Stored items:
=== Section Start ===
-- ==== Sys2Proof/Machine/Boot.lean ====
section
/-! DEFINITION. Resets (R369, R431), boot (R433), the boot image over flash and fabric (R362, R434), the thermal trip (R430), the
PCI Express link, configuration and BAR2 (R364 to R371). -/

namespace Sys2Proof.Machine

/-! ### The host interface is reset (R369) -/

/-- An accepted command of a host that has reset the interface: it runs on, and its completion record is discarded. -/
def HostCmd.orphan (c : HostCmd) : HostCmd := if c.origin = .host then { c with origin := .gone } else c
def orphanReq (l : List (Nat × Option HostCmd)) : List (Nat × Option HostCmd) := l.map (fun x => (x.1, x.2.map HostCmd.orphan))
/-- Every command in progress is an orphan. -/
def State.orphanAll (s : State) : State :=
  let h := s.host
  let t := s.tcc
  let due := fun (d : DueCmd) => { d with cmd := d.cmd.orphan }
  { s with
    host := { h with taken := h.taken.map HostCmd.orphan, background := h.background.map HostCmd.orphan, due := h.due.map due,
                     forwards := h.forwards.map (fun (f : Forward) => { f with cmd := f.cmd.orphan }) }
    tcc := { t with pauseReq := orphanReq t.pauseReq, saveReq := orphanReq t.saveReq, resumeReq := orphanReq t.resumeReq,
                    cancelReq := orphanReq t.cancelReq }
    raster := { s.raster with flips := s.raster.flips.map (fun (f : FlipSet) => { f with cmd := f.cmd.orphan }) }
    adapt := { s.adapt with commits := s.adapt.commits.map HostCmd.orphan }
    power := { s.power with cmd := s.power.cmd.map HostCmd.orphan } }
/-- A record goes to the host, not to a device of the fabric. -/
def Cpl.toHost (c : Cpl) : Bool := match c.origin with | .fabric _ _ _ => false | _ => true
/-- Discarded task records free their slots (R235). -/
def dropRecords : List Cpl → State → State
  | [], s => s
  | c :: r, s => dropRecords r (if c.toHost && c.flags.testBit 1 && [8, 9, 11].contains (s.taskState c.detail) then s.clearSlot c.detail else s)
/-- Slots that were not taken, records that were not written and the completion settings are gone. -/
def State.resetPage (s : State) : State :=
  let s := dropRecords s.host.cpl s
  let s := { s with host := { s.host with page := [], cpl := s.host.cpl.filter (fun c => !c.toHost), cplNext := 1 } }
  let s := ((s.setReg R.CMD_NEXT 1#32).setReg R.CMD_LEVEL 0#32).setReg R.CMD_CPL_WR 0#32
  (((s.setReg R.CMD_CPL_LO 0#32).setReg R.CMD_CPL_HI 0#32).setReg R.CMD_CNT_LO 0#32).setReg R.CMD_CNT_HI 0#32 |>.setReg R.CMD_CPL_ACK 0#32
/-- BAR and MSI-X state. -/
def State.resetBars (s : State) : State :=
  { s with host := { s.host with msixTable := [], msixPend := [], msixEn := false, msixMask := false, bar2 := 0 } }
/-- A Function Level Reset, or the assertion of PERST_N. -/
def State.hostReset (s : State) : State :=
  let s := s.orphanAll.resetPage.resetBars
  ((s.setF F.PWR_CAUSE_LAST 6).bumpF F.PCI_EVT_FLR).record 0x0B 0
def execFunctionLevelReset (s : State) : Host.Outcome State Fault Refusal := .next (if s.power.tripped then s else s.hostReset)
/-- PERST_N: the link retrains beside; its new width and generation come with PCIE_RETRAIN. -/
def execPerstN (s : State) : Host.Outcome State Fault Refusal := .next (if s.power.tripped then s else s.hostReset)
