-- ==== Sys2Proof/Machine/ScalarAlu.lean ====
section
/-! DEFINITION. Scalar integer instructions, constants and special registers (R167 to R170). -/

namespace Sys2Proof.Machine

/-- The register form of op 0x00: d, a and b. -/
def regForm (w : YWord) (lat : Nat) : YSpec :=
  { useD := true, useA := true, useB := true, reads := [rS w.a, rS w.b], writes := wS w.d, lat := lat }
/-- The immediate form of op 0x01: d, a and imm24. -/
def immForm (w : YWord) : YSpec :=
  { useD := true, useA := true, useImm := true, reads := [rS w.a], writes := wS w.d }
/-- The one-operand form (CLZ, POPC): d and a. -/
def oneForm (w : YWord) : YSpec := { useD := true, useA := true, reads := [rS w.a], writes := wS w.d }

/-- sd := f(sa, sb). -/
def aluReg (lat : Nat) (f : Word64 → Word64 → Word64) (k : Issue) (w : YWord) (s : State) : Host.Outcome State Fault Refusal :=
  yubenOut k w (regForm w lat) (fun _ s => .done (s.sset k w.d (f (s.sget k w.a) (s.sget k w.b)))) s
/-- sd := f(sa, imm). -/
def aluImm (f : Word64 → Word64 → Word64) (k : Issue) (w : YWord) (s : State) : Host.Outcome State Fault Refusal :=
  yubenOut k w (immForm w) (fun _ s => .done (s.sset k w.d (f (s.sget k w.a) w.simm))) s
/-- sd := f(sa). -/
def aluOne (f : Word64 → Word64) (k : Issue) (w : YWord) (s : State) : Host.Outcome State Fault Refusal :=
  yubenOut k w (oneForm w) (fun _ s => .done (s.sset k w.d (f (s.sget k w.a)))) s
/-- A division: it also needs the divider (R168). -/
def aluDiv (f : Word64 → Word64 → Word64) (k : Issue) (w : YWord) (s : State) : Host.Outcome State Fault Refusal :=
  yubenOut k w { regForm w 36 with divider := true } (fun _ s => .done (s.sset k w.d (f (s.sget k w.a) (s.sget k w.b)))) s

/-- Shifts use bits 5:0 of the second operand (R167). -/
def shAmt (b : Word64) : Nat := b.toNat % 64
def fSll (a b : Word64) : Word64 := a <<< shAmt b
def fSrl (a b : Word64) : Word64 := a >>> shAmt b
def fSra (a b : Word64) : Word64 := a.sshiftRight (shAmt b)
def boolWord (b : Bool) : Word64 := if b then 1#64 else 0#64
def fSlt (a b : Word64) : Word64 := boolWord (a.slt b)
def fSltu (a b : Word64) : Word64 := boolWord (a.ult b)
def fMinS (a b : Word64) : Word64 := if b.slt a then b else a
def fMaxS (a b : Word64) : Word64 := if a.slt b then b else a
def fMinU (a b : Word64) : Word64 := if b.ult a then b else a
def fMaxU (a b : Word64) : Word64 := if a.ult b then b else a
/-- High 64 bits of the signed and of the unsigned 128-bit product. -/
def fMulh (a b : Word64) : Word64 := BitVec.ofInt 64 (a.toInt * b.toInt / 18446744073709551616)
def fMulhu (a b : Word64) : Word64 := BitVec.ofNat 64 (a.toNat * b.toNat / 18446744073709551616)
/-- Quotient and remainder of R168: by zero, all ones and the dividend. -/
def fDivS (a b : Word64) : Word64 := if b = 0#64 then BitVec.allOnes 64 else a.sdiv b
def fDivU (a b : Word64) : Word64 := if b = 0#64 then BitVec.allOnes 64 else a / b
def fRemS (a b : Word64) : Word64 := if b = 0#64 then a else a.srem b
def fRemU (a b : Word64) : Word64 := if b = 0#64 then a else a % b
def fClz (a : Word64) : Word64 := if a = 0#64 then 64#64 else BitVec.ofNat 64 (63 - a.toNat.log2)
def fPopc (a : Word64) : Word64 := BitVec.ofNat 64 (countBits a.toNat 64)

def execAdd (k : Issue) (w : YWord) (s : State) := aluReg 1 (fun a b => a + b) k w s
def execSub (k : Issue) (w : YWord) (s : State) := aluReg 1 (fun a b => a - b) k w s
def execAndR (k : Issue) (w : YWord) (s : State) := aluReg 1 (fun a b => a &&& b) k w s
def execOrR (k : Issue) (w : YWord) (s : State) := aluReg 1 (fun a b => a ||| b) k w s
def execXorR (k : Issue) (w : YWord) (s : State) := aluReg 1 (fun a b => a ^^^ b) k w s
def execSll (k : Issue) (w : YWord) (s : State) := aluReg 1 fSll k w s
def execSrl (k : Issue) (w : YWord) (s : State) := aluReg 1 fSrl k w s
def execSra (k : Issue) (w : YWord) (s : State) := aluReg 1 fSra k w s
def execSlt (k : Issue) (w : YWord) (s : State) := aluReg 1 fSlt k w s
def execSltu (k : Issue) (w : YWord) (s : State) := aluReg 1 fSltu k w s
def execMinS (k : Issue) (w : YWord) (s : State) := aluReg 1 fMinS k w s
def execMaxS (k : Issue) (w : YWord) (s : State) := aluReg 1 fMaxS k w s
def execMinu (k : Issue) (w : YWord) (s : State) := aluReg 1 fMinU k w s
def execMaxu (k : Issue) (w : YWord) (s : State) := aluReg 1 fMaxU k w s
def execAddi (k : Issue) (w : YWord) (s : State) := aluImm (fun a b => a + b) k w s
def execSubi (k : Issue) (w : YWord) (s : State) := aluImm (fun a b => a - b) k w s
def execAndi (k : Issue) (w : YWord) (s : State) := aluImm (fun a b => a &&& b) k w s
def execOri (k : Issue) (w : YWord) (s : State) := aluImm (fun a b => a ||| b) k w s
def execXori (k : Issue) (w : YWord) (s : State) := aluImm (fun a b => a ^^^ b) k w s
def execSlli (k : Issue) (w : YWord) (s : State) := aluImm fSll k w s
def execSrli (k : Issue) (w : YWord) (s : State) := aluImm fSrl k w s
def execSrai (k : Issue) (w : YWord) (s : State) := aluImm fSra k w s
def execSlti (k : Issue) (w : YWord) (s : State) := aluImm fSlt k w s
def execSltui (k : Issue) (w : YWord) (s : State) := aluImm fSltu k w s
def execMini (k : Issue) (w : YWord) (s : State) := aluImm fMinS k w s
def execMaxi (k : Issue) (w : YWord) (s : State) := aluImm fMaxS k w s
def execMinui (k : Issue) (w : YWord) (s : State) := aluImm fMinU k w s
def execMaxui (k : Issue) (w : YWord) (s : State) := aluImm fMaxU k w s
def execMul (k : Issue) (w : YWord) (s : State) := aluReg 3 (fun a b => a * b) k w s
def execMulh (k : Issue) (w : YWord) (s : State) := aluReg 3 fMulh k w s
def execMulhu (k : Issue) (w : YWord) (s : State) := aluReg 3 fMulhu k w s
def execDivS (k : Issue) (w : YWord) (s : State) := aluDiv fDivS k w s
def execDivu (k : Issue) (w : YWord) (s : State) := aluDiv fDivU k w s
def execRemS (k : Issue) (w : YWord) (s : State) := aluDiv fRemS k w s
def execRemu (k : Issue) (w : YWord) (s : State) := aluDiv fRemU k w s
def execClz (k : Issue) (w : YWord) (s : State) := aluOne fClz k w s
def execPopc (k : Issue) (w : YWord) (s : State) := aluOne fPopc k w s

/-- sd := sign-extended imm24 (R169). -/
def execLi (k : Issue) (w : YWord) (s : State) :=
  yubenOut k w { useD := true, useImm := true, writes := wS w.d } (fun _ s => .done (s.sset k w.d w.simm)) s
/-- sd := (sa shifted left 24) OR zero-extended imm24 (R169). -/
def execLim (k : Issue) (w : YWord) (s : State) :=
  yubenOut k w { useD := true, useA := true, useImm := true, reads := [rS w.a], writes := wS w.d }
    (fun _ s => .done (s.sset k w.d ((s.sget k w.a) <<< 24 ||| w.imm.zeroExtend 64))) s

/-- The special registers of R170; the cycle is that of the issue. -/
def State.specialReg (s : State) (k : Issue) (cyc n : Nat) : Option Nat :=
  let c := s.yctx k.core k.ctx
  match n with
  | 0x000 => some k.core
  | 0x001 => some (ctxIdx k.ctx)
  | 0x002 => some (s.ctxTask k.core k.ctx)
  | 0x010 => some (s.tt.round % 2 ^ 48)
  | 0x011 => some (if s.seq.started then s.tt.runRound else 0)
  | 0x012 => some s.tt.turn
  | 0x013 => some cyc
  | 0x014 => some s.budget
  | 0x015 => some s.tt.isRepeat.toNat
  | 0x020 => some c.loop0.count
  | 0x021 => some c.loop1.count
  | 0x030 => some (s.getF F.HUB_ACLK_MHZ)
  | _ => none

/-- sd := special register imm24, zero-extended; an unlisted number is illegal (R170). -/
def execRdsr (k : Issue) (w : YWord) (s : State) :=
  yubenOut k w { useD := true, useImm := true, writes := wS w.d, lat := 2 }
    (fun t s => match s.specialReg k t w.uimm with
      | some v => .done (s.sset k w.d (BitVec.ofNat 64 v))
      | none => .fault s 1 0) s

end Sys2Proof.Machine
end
=== Section End ===
Assignment ▸
All lines in the entries above that hold the word "link" need to be copied.

Finished exercise ▸
PCI Express link, configuration and BAR2 (R364 to R371). -/
/-- PERST_N: the link retrains beside; its new width and generation come with PCIE_RETRAIN. -/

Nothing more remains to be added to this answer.